__Exercise directions__: Only the lines from the one containing "tcmWord 4 s" to the end of the listing below are wanted, repeated exactly.

=====

/-- T: the armed set swaps by itself, and the activation pointer write begins. -/
def activationTime (s : State) : State :=
  if updState s ≠ U.COMMITTED ∨ ringTime s < rd64 P.UPD R.UPD_T_LO s ∨ s.dev.mode ≠ .run then s
  else
    let t := if s.upd.swapArmed then s else armUpdate s
    if t.upd.swapSet ≠ 0 ∧ t.upd.swapArmed = false then cannotRoll t
    else
      let keep := maskOf ((List.range 64).filter fun r =>
        !inMask t.upd.swapSet r && recSrc (rd (P.RGN r) R.RGN_ACTIVE_SRC t) == imageSrc t.upd.running)
      t |> setUpdState U.ACTIVATING |> resource t.upd.running (!t.upd.running) keep
        |> mdUpd (fun u => { u with resourced := keep })
        |> writePointer .activate (fun p =>
            { p with
              activeB := !p.activeB
              trial := true
              attempts := 0
              settingsB := !p.settingsB
              otherVerified := false
              committed := false
              activeManifest := p.otherManifest
              otherManifest := p.activeManifest
              commitT := rd64 P.UPD R.UPD_T_LO t })

def execActivationTime (s : State) : Out := .next (activationTime s)

/-! ## Handover (R330, R335, R338) -/

def tcmWord (n : Nat) (s : State) : Word := tget (0 : Word) s.upd.tcm n

/-- Words stored from the start of the tightly coupled memory. -/
def tcmStore (ws : List Word) (s : State) : State :=
  mdUpd (fun u => { u with tcm := (ws.zip (List.range ws.length)).foldl (fun m e => tput 0 e.2 e.1 m) u.tcm }) s

/-- The state sections of the handover record: the mailbox requests, the interrupt routing, the watchdog period, the
update state and the settings pair. DESIGN CHOICE (assumption log 125): their order, in whole registers. -/
def handoverSections (s : State) : List Word :=
  let regs (off n : Nat) : List Word := (List.range n).map fun k => rd P.DEV (off + 4 * k) s
  regs R.DEV_MBX_H_CTL 1 ++ regs R.DEV_MBX_H_REQ 16 ++ regs R.DEV_MBX_F_CTL 1 ++ regs R.DEV_MBX_F_REQ 16 ++
    (allPages.map fun p => rd p R.IRQ_ROUTE s) ++
    [rd P.RST R.RST_WDT_PERIOD s, rd P.UPD R.UPD_STAT s, W (b2n s.upd.pointer.settingsB)]

/-- The handover record as the steward writes it at the start of its tightly coupled memory (R335). -/
def handoverRecord (s : State) : List Word :=
  let body := handoverSections s
  let head : List Word := [W 0x48485231, Config.handoverVersion, W (5 + body.length), fwRunning s]
  head ++ [crc32 (head ++ body)] ++ body

/-- A jump to other firmware is due: the record is written for it. -/
def handoverPrepared (s : State) : State :=
  s |> tcmStore (handoverRecord s) |> mdUpd (fun u => { u with handoverDue := true })

/-- The record in the memory has its mark, and its CRC passes over the length that it gives. -/
def handoverIntact (s : State) : Bool :=
  let n := (tcmWord 2 s).toNat
  tcmWord 0 s == W 0x48485231 && decide (5 ≤ n ∧ n ≤ 65536) &&
    tcmWord 4 s == crc32 ((List.range n).filterMap fun k => if k = 4 then none else some (tcmWord k s))

/-- Every mailbox request in progress is answered ABSENT_TARGET by a cold steward. -/
def coldMailbox (s : State) : State :=
  [Half.hostHalf, Half.fabricHalf].foldl (fun t h => if mbxBusy h t then respond h E.ABSENT_TARGET [] t else t) s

=====

__Answer for the task__:
    tcmWord 4 s == crc32 ((List.range n).filterMap fun k => if k = 4 then none else some (tcmWord k s))

/-- Every mailbox request in progress is answered ABSENT_TARGET by a cold steward. -/
def coldMailbox (s : State) : State :=
  [Half.hostHalf, Half.fabricHalf].foldl (fun t h => if mbxBusy h t then respond h E.ABSENT_TARGET [] t else t) s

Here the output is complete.